If it is important that I shoulder the burden of proof, remind me later when I'm not coughing up blood.

or even assassinations
against Jacob Appelbaum and other core staff and volunteers involved in
the Tor project.
Why assassinations? I've heard the some mafia style groups have a better
method than violence. They catch a child after school, make up some
"Your parents told me to catch you today, I am your Uncle Sam." story,
aren't violent or threatening at all and go into some Disney land copy,
bring back the child afterwards. Not sure if that happens in reality,
but I am sure that works better than violence.

I do not understand how "taking a child to a theme park" relates in any way to Jacob Appelbaum being tagged and bagged.

May I ask for a clarification here?

Other than that, it seems obvious to me that killing people isn't
effective as turning them around.

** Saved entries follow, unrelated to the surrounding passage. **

/-- One byte after the end-marker: the checksum's high byte and the end-marker are no checksum of what stands before
them. -/
theorem byteStep_loByte_ne (c : Word) : byteStep c (loByte c) ≠ ofLoHi (hiByte c) endMarker := by
  intro h
  have hfold : loByte c ^^^ checksumFold (byteStep 0x0000 (checksumFold c)) = endMarker ^^^ hiByte c := by
    rw [← checksumFold_shiftLeft, ← checksumFold_xor, ← byteStep_loByte, h, checksumFold, hiByte_ofLoHi, loByte_ofLoHi]
  apply checksumFold_byteStep_ne (checksumFold c)
  calc checksumFold (byteStep 0x0000 (checksumFold c))
      = loByte c ^^^ (endMarker ^^^ hiByte c) := by
        rw [← hfold, ← BitVec.xor_assoc, BitVec.xor_self, BitVec.zero_xor]
    _ = checksumFold c ^^^ endMarker := by
        rw [checksumFold]
        ac_rfl

/-- Two bytes after the end-marker: no word with the end-marker as its low byte is the checksum of what stands before
it. -/
theorem byteStep_loByte_hiByte_ne (c : Word) (hi : Byte) :
    byteStep (byteStep c (loByte c)) (hiByte c) ≠ ofLoHi endMarker hi := by
  intro h
  have hlo := congrArg loByte h
  rw [byteStep_loByte_hiByte, loByte_ofLoHi] at hlo
  exact loByte_byteStep_byteStep_ne _ hlo

/-! ## Bytes after the end-marker -/

/-- Behind a stuffed sequence that does not end in an escape-marker the scan starts afresh: its last byte is in no
pair (R140, R150). -/
theorem unstuff_stuffTail_append {z : Byte} (hz : z ≠ escapeMarker) (M R : List Byte) :
    unstuff (stuffTail (M ++ [z]) ++ R) = M ++ z :: unstuff R := by
  rw [stuffTail_snoc]
  induction M with
  | nil => exact unstuff_keep hz R
  | cons b M ih =>
    cases hb : isControl b with
    | true => simpa [hb, unstuff_pair hb] using ih
    | false => simpa [hb, unstuff_keep_of_not_control hb] using ih

/-- A stuffed frame and more bytes decode to the frame and what the bytes alone decode to. -/
theorem unstuff_stuff_frame_append (cmd : Byte) (P R : List Byte) :
    unstuff (stuff (frame cmd P) ++ R) = frame cmd P ++ unstuff R := by
  rw [frame_snoc, List.cons_append, stuff_cons, List.cons_append, unstuff_keep (by decide),
    unstuff_stuffTail_append (by decide)]
  simp

/-! VALIDATE takes the last three bytes of the decoded response for checksum and end-marker (R146). -/

theorem freshChecksum_ends (a : Byte) (M : List Byte) (lo hi z : Byte) :
    freshChecksum (a :: M ++ [lo, hi, z]) = checksum M := by
  simp [freshChecksum, slice]

theorem embeddedChecksum_ends (a : Byte) (M : List Byte) (lo hi z : Byte) :
    embeddedChecksum (a :: M ++ [lo, hi, z]) = ofLoHi lo hi := by
  simp [embeddedChecksum, byteAt]

/-- R144's comparison on a decoded response of the required length. -/
theorem verdict_of_ends {rx : List Byte} {m cmd a lo hi z : Byte} {M : List Byte}
    (hD : unstuff rx = a :: M ++ [lo, hi, z]) (hlen : requiredLen m cmd ≤ M.length + 4) :
    verdict rx m cmd = if checksum M = ofLoHi lo hi then .responseValid else .checksumMismatch := by
  have hrx : rx ≠ [] := fun h => by simp [h, unstuff] at hD
  rw [verdict_of_long hrx (by simpa [hD] using hlen), hD, freshChecksum_ends, embeddedChecksum_ends]

/-- A frame is its delimiters, its command and payload, and their checksum (R120). -/
theorem frame_ends (cmd : Byte) (P : List Byte) :
    frame cmd P =
      beginMarker :: (cmd :: P) ++ [loByte (checksum (cmd :: P)), hiByte (checksum (cmd :: P)), endMarker] := rfl

/-- A frame of the required length is a valid response (R144, R149). -/
theorem verdict_of_frame {rx : List Byte} {m cmd cmd' : Byte} {P : List Byte} (hD : unstuff rx = frame cmd' P)
    (hlen : requiredLen m cmd ≤ (frame cmd' P).length) : verdict rx m cmd = .responseValid := by
  rw [verdict_of_ends (hD.trans (frame_ends cmd' P)) (by simpa using hlen), ofLoHi_bytes, if_pos rfl]
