/-! ### `State.raise` -/

@[simp] theorem State.raise_cfg (k : ErrKind) (info : Nat) :
    (s.raise k info).cfg = s.cfg := rfl
@[simp] theorem State.raise_host (k : ErrKind) (info : Nat) :
    (s.raise k info).host = s.host := rfl
@[simp] theorem State.raise_freeCount (k : ErrKind) (info : Nat) :
    (s.raise k info).freeCount = s.freeCount := rfl
@[simp] theorem State.raise_status (k : ErrKind) (info : Nat) :
    (s.raise k info).status = faultStatus k := rfl
@[simp] theorem State.raise_errinfo (k : ErrKind) (info : Nat) :
    (s.raise k info).errinfo = info := rfl
@[simp] theorem State.raise_width (k : ErrKind) (info : Nat) :
    (s.raise k info).width = s.width := rfl
@[simp] theorem State.raise_height (k : ErrKind) (info : Nat) :
    (s.raise k info).height = s.height := rfl
@[simp] theorem State.raise_bitdepth (k : ErrKind) (info : Nat) :
    (s.raise k info).bitdepth = s.bitdepth := rfl
@[simp] theorem State.raise_flags (k : ErrKind) (info : Nat) :
    (s.raise k info).flags = s.flags := rfl
@[simp] theorem State.raise_palcount (k : ErrKind) (info : Nat) :
    (s.raise k info).palcount = s.palcount := rfl
@[simp] theorem State.raise_paloff (k : ErrKind) (info : Nat) :
    (s.raise k info).paloff = s.paloff := rfl
@[simp] theorem State.raise_paylen (k : ErrKind) (info : Nat) :
    (s.raise k info).paylen = s.paylen := rfl
@[simp] theorem State.raise_filelen (k : ErrKind) (info : Nat) :
    (s.raise k info).filelen = s.filelen := rfl
@[simp] theorem State.raise_cur (k : ErrKind) (info : Nat) :
    (s.raise k info).cur = s.cur := rfl
@[simp] theorem State.raise_pixemit (k : ErrKind) (info : Nat) :
    (s.raise k info).pixemit = s.pixemit := rfl
@[simp] theorem State.raise_lastpix (k : ErrKind) (info : Nat) :
    (s.raise k info).lastpix = s.lastpix := rfl
@[simp] theorem State.raise_lastv (k : ErrKind) (info : Nat) :
    (s.raise k info).lastv = s.lastv := rfl
@[simp] theorem State.raise_outcnt (k : ErrKind) (info : Nat) :
    (s.raise k info).outcnt = s.outcnt := rfl
@[simp] theorem State.raise_dstate (k : ErrKind) (info : Nat) :
    (s.raise k info).dstate = s.dstate := rfl
@[simp] theorem State.raise_cnt (k : ErrKind) (info : Nat) :
    (s.raise k info).cnt = s.cnt := rfl
@[simp] theorem State.raise_wcur (k : ErrKind) (info : Nat) :
    (s.raise k info).wcur = s.wcur := rfl
@[simp] theorem State.raise_pixin (k : ErrKind) (info : Nat) :
    (s.raise k info).pixin = s.pixin := rfl
@[simp] theorem State.raise_pal (k : ErrKind) (info : Nat) :
    (s.raise k info).pal = s.pal := rfl
@[simp] theorem State.raise_payload (k : ErrKind) (info : Nat) :
    (s.raise k info).payload = s.payload := rfl
@[simp] theorem State.raise_file (k : ErrKind) (info : Nat) :
    (s.raise k info).file = s.file := rfl
@[simp] theorem State.raise_outbuf (k : ErrKind) (info : Nat) :
    (s.raise k info).outbuf = s.outbuf := rfl
@[simp] theorem State.raise_sink (k : ErrKind) (info : Nat) :
    (s.raise k info).sink = s.sink := rfl
@[simp] theorem State.raise_pixelCount (k : ErrKind) (info : Nat) :
    (s.raise k info).pixelCount = s.pixelCount := rfl
@[simp] theorem State.raise_depth (k : ErrKind) (info : Nat) :
    (s.raise k info).depth = s.depth := rfl
@[simp] theorem State.raise_depthOk (k : ErrKind) (info : Nat) :
    (s.raise k info).depthOk = s.depthOk := rfl
@[simp] theorem State.raise_readFlags (k : ErrKind) (info : Nat) :
    (s.raise k info).readFlags = s.readFlags := rfl
@[simp] theorem State.raise_comp (k : ErrKind) (info : Nat) :
    (s.raise k info).comp = s.comp := rfl
@[simp] theorem State.raise_br (k : ErrKind) (info : Nat) :
    (s.raise k info).br = s.br := rfl
@[simp] theorem State.raise_bo (k : ErrKind) (info : Nat) :
    (s.raise k info).bo = s.bo := rfl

Why wouldn't they rather use violence
to force them to put a backdoor into next Tor version?

That isn't quite as trivial as you make it sound, and really, it's unnecessary.

It is a general consensus that the united states federal government has full access to the directory authorities and majority of guard nodes and exit nodes within the united states.

It is a general consensus that the Tor network provides only illusory anonymity to any user hostile to united states military supremacy.

The Tor network is a historical toy created by the united states military, and is just as possessed and controlled by the united states military as it has been from day one.

As far I know no Tor developer has been harassed for Tor yet. (Please
tell me if I am wrong.) Jacob has been harassed like in a totalitarian
state because of his connections to wikileaks. I also wonder how Jacob
could stay so calm after all what happened to him, not being already a
broken man. I admire the Tor developers for doing their work in such a
dangerous country (US), knowing about waterbording and that stuff.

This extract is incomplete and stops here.